- **Provided entries**:
/-- An ante fits (R377): replica and lane. -/
def State.fits (s : State) (a : Ante) (hand : Nat) : Option (Nat × Nat) :=
  let own := s.ownPages a.prompt.length a.maxTokens
  let c := s.pfxTokens a.prefixSet + a.prompt.length + a.maxTokens
  let cost := s.costOf c (1 + a.rec_.draftMax)
  let early := match a.carried with
    | some (_, _, h) => decide (hand < h)
    | none => false
  if early || s.backedUp a.front a.ring ||
     decide ((s.seats.filter (fun e => decide (e.2.st ≠ .free))).length ≥ 16384 ∧ (s.resumeBase a).isNone = true ∧ a.carried = none) then none
  else match s.carrier a with
    | some r =>
      if s.rd R.SRV_PAGE_CFG.FRAMES 0 < s.reserved r + s.pfxFrames + own then none else (s.pickLane r cost).map (fun l => (r, l))
    | none => none

/-- The last stage of replica r: the device whose dealer serves it. -/
def State.dealerOf (s : State) (r : Nat) : Nat :=
  ((s.manifest.filter (fun m => decide (m.2.2 = r))).foldl (fun a m => if a.2 ≤ m.2.1 then (m.1, m.2.1) else a) (s.devAddr, 0)).1

/-- What a seat record carries, in numbers (R402), and the seal under which the front sends it (R367). -/
def recNums (r : SeatRec) : List Nat :=
  let p := r.samp
  [r.handle, r.front, r.seed, r.maxTokens, r.grammar, r.draftMax, r.draftMode, r.deadline, p.temp, p.topP, p.minP, p.rep, p.freq, p.pres, p.topK,
   p.window, if p.ignoreEos then 1 else 0, p.lookupN] ++ r.bias.flatMap (fun b => [b.1, b.2]) ++ r.stops.flatten ++ r.hist ++ r.generated
def recSeal (r : SeatRec) : Nat := crc32c ((recNums r).flatMap (fun v => leBytes v 8))

/-- The front of a seat sends its record to the dealer's device when it is admitted (R402). -/
def State.sendRecord (s : State) (x : Seat) : State :=
  if x.front = s.devAddr then s.emit (.serve (s.dealerOf x.replica) (8 :: recSeal x.rec_ :: recNums x.rec_)) else s

/-- Admit an ante into hand `hand` (R375, R392): the seat, and its ADMITTED record. -/
def State.admitSeat (s : State) (a : Ante) (hand replica lane : Nat) : State :=
  let c := s.pfxTokens a.prefixSet + a.prompt.length + a.maxTokens
  let n := s.admitted
  let mk (x : Seat) (resume : Bool) : Seat :=
    { st := if resume then .recall else .prefill, gen := x.gen, ring := a.ring, front := a.front, replica := replica, tag := a.tag
      flags := a.flags, prefixSet := a.prefixSet, prompt := a.prompt.length, crc := a.crc, maxTokens := a.maxTokens, ttl := a.ttl
      deadline := a.deadline, rec_ := a.rec_, lane := lane, cost := s.costOf c (1 + a.rec_.draftMax), order := n
      toks := a.prompt, recalled := resume, base := if resume then some a.base else none
      reprefilled := a.carried.isSome || (bit a.flags 1 && !resume)
      -- the mark lasts for the life of the seat, resumed or carried (R359)
      mixed := x.mixed, stamp := x.stamp }
  let go (t : State) (i : Nat) (y : Seat) : State :=
    let h := y.handle i
    let y1 := { y with rec_ := { y.rec_ with handle := h } }
    let t1 := ({ t with admitted := n + 1, lastRing := a.key }).setSeat i y1
    let t2 := t1.bump R.SRV_STAT.ADMITTED 0
    (t2.sendRecord y1).record a.front a.ring (mkRecord a.tag h 1 0 ((if y.mixed then 1 else 0) + (if y.recalled then 4 else 0) + (if y.reprefilled then 2 else 0))
      ((y.stamp.map Prod.snd).getD 0) hand 0 [])
  match s.resumeBase a with
  | some i =>
    let x := s.seat i
    let y := mk { x with gen := x.gen + 1 } true
    let placed := s.ownLen i
    -- outbound moves stop: their pages are own again, and their stock slots free
    let cc := s.cacheOf i
    let all := cc.pages.all (fun e => decide (e.2.kind ≠ 3))
    go (s.setCache i cc) i { y with placed := placed, st := if all then .prefill else .recall }
  | none =>
    match a.carried with
    | some (h, _, _) => go s (handleIx h) (mk { s.seat (handleIx h) with gen := handleGen h } false)
    | none => match s.freeSeat with
      | some (i, t) => go t i (mk (t.seat i) false)
      | none => s

/-- Drop the i-th held ante. -/
def State.dropAnte (s : State) (i : Nat) : State := { s with antes := s.antes.eraseIdx i }

/-- A carried seat whose ante leaves the queue is freed at the next commit, without a record of its own. -/
def State.freeCarried (s : State) (a : Ante) : State :=
  match a.carried with
  | some (h, _, _) => s.modSeat (handleIx h) (fun x => { x with freeing := true, silent := true })
  | none => s

/-- Refuse a held ante in hand `hand`: REFUSED with its reason (R378). -/
def State.refuse (s : State) (i code hand : Nat) : State :=
  match s.antes[i]? with
  | none => s
  | some a => (((s.dropAnte i).freeCarried a).bump R.SRV_STAT.REFUSED 0).record a.front a.ring (mkRecord a.tag 0xFFFFFFFF 6 code 0 0 hand 0 [])

/-- First consideration of held antes: reasons of R378, before any fits (fuel: their number). -/
def State.screenAntes (s : State) (hand i : Nat) : Nat → State
  | 0 => s
  | n + 1 =>
    match s.antes[i]? with
    | none => s
    | some a =>
      let code := if a.first.isNone then s.anteCode a (s.antes.take i) else s.namedCode a
      if code ≠ 0 then (s.refuse i code hand).screenAntes hand i n else s.screenAntes hand (i + 1) n

/-- Oldest held ante of a ring, and rings that hold antes, ascending from the one after `r`. -/
def State.oldestOf (s : State) (r : Nat) : Option Nat := s.antes.findIdx? (fun a => decide (a.key = r))
def State.ringsFrom (s : State) (r : Nat) : List Nat :=
  let rs := ((s.antes.map Ante.key).eraseDups).mergeSort
  rs.filter (fun x => decide (x > r)) ++ rs.filter (fun x => decide (x ≤ r))

/-- The loop of R375 (fuel: antes and rings). -/
def State.admitLoop (s : State) (hand : Nat) (rings : List Nat) (visits done : Nat) : Nat → State
  | 0 => s
  | n + 1 =>
    match rings with
    | [] => s
    | r :: rest =>
      if done ≥ s.rd R.SRV_ADMIT.PER_HAND 0 ∨ visits ≥ ((s.antes.map Ante.key).eraseDups).length then s
      else match s.oldestOf r with
        | none => s.admitLoop hand rest visits done n
        | some i =>
          match s.antes[i]? with
          | none => s
          | some a =>
            match s.fits a hand with
            | some (rep, lane) =>
              let t := (s.dropAnte i).admitSeat a hand rep lane
              t.admitLoop hand (t.ringsFrom r) 0 (done + 1) n
            | none => s.admitLoop hand (rest ++ [r]) (visits + 1) done n

/-- Antes not admitted when first considered: HELD once, or REFUSED FULL where HOLD is clear (R375). -/
def State.heldRecords (s : State) (hand i : Nat) : Nat → State
  | 0 => s
  | n + 1 =>
    match s.antes[i]? with
    | none => s
    | some a =>
      if a.first.isSome then s.heldRecords hand (i + 1) n
      else if bit a.flags 0 = false ∧ a.carried = none then (s.refuse i 12 hand).heldRecords hand i n
      else
        let t : State := { s with antes := s.antes.set i { a with first := some hand, heldWritten := true } }
        let u := if a.carried.isSome then t
          else (t.bump R.SRV_STAT.HELD 0).record a.front a.ring (mkRecord a.tag 0xFFFFFFFF 2 0 0 0 hand 0 [])
        u.heldRecords hand (i + 1) n

/-- SRV_HELD (R375), which host software reads as the last commit left it (R38). -/
def State.heldReg (s : State) (hand : Nat) : State :=
  let old := s.antes.foldl (fun a x => max a (match x.first with
    | some h => hand - h
    | none => 0)) 0
  (s.wr R.SRV_HELD.DEPTH 0 (min s.antes.length 16384)).wr R.SRV_HELD.OLDEST 0 (min old 65535)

- **Exercise instructions**: Check each line above for the word "admitSeat", and copy the lines where it appears.

- **Exercise output**:
def State.admitSeat (s : State) (a : Ante) (hand replica lane : Nat) : State :=
              let t := (s.dropAnte i).admitSeat a hand rep lane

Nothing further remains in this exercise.